/-- HEAD advances by one entry; when it wraps to 0 a pending WEIGHT takes effect. -/
def Dev.headAdvance (d : Dev) (n i : Nat) : Dev :=
  let h := (d.rd (Fld.HIU_SQ_STATE_HEAD n i) + 1) % d.sqSize n i
  let d := d.wr (Fld.HIU_SQ_STATE_HEAD n i) h
  if h = 0 then d.boundary (Fld.HIU_SQ_CFG_WEIGHT n i).reg else d

def Dev.descriptorArrives (d : Dev) (e : Nat) (w : BitVec 512) : Dev :=
  let c := d.cmd e
  if c.st != .fetching || !d.isOldest e then d
  else
    let d := d.headAdvance c.part c.sq
    if dPallet w then
      if palletOk w then d.setCmd e { c with st := .palletWait, desc := w }
      else (d.setCmd e { c with desc := w }).rejectCmd e stBadDescriptor
    else d.handOver e w

/-- The pallet block is read once all its descriptors fit within the quota (R45, R57), unless its course has stopped (R51): the pallet's
own entry takes descriptor 0, `es` the others. A pallet descriptor that was fetched before its course was disabled or paused still has
its block read (DESIGN CHOICE: R50 has commands already fetched complete, and does not say whether that read still comes). -/
def Dev.palletFetch (d : Dev) (e : Nat) (es : List Nat) : Dev :=
  let c := d.cmd e
  let count := dField c.desc 6 2
  if c.st != .palletWait || !d.canSend c.part || !d.partEnabled c.part || d.bit (Fld.HIU_SQ_STATE_ERR_CODE c.part c.sq)
      || 2048 < d.outstanding + (d.packets (.memRead c.part (dField c.desc 0x10 8) (count * 64))).length || es.length + 1 != count || !es.Nodup
      || es.any (fun x => decide (8192 ≤ x) || (d.cmd x).st != .free)
      || d.rd (Fld.PART_QUOTA_STAGING c.part) < d.staged c.part + es.length then d
  else
    let d := (es.zipIdx 1).foldl (fun x p =>
      x.setCmd p.1 { c with st := .palletRead, pidx := p.2, inPallet := true }) d
    (d.setCmd e { c with st := .palletRead }).emit (.memRead c.part (dField c.desc 0x10 8) (count * 64))

/-- The staging entry that holds descriptor `k` of the pallet whose own entry is `e`. -/
def Dev.palletEntry (d : Dev) (e k : Nat) : Option Nat :=
  if k = 0 then some e
  else tfind (fun _ x => x.st == .palletRead && x.inPallet && x.pidx == k && x.order == (d.cmd e).order) d.dsp.cmds

def Dev.palletArrives (d : Dev) (e : Nat) (ws : List (BitVec 512)) : Dev :=
  let c := d.cmd e
  if c.st != .palletRead || c.inPallet || !d.isOldest e || ws.length != dField c.desc 6 2 then d
  else
    let es := (List.range ws.length).map (fun k => d.palletEntry e k)
    (List.zip es (ws.zipIdx)).foldl (fun x p => match p.1 with
      | none => x
      | some k => (x.modCmd k (fun c => { c with inPallet := true, pidx := p.2.2 })).handOver k p.2.1) d

/-- A device-initiated read for entry `e` fails for good (R32): a ring entry stops the course at once, with that read and those issued
after it void, so that HEAD never passes it; a pallet block rejects the pallet; a command's input area ends the command. -/
def Dev.readFails (d : Dev) (e : Nat) : Dev :=
  let c := d.cmd e
  let reads := c.st == .fetching || c.st == .palletRead || c.st == .running
    || ((c.st == .staged || c.st == .admitted) && dInLen c.desc != 0 && !c.ready)
    || (c.st == .admitted && wardenFns.contains (dFunction c.desc) && decide (256 < dInLen c.desc))
  if !reads then d else
  let d := d.emit (.aer c.part)
  match c.st with
  | .staged => d.rejectCmd e stBadDescriptor
  | .fetching =>
    { d with dsp := { d.dsp with cmds := d.dsp.cmds.filter (fun x : Nat × Cmd =>
      x.2.part != c.part || x.2.sq != c.sq || x.2.st != CmdSt.fetching || decide (x.2.order < c.order)) } }.sqError c.part c.sq 2
  | .palletRead =>
    if c.inPallet then d
    else
      ({ d with dsp := { d.dsp with cmds := d.dsp.cmds.filter (fun x : Nat × Cmd =>
        x.2.st != CmdSt.palletRead || !x.2.inPallet || x.2.order != c.order) } }).rejectCmd e stBadDescriptor
  | .admitted => d.failCmd e stBadDescriptor
  | .running =>
    match tfind (fun _ t => t.cmd == some e) d.thrs with
    | some h => d.endCommand h stBadDescriptor
    | none => d
  | _ => d

/-! ## Completions (R59 to R63, R84, R86) -/

/-- The 32-byte completion of a command (R59). -/
def completionBits (c : Cmd) (sqHead : Nat) (phase : Bool) : BitVec 256 :=
  BitVec.ofNat 256 (dTag c.desc + c.status * 2 ^ 64 + c.sq * 2 ^ 80 + sqHead * 2 ^ 96 + c.pidx * 2 ^ 112
    + (phase.toNat + 2 * c.inPallet.toNat) * 2 ^ 120 + c.result.toNat * 2 ^ 128)

/-- The output area is overwritten with zeros (R86): RELEASE with ST_AUTH_FAIL, or an end without RELEASE with
OUTPUT_TOUCHED set. -/
def zeroOutput (c : Cmd) : Bool :=
  dOutLen c.desc != 0 && ((c.st == .released && c.status == stAuthFail) || (c.st == .ended && c.touched))

/-- The HIU queues a completion (R84, R86): after every output write of a released command has been sent; one that ended
without release, or released ST_AUTH_FAIL, has its unsent writes discarded and its area zeroed as R86 gives. One whose
partition epoch is gone completes nowhere; one due to a completion course that is not enabled is discarded (R50). -/
def Dev.completionQueue (d : Dev) (e : Nat) : Dev :=
  let c := d.cmd e
  if c.st != .released && c.st != .ended then d
  else if !d.current e then d.dropCmd e
  else if c.st == .released && c.status != stAuthFail && d.outHeld c.part e then d
  else
    let d := if c.st == .ended || c.status == stAuthFail then d.discardOut c.part e else d
    let d := if zeroOutput c then d.send c.part (.memZero c.part (dOutAddr c.desc) (dOutLen c.desc)) else d
    let q := d.rd (Fld.HIU_SQ_CFG_CQ c.part c.sq)
    if !d.bit (Fld.HIU_CQ_STATE_ENABLE c.part q) then d.dropCmd e
    else
      let d := d.event
      (d.setCmd e { c with st := .queued, seq := d.seq }).setCq c.part q
        { d.cq c.part q with waiting := (d.cq c.part q).waiting ++ [e] }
* * * *
Instructions for the task –
Restate, without alteration, the lines of the material above that begin at the one containing "dOutLen c.desc != 0" and run through its last line.

Problem solution –
  dOutLen c.desc != 0 && ((c.st == .released && c.status == stAuthFail) || (c.st == .ended && c.touched))

/-- The HIU queues a completion (R84, R86): after every output write of a released command has been sent; one that ended
without release, or released ST_AUTH_FAIL, has its unsent writes discarded and its area zeroed as R86 gives. One whose
partition epoch is gone completes nowhere; one due to a completion course that is not enabled is discarded (R50). -/
def Dev.completionQueue (d : Dev) (e : Nat) : Dev :=
  let c := d.cmd e
  if c.st != .released && c.st != .ended then d
  else if !d.current e then d.dropCmd e
  else if c.st == .released && c.status != stAuthFail && d.outHeld c.part e then d
  else
    let d := if c.st == .ended || c.status == stAuthFail then d.discardOut c.part e else d
    let d := if zeroOutput c then d.send c.part (.memZero c.part (dOutAddr c.desc) (dOutLen c.desc)) else d
    let q := d.rd (Fld.HIU_SQ_CFG_CQ c.part c.sq)
    if !d.bit (Fld.HIU_CQ_STATE_ENABLE c.part q) then d.dropCmd e
    else
      let d := d.event
      (d.setCmd e { c with st := .queued, seq := d.seq }).setCq c.part q
        { d.cq c.part q with waiting := (d.cq c.part q).waiting ++ [e] }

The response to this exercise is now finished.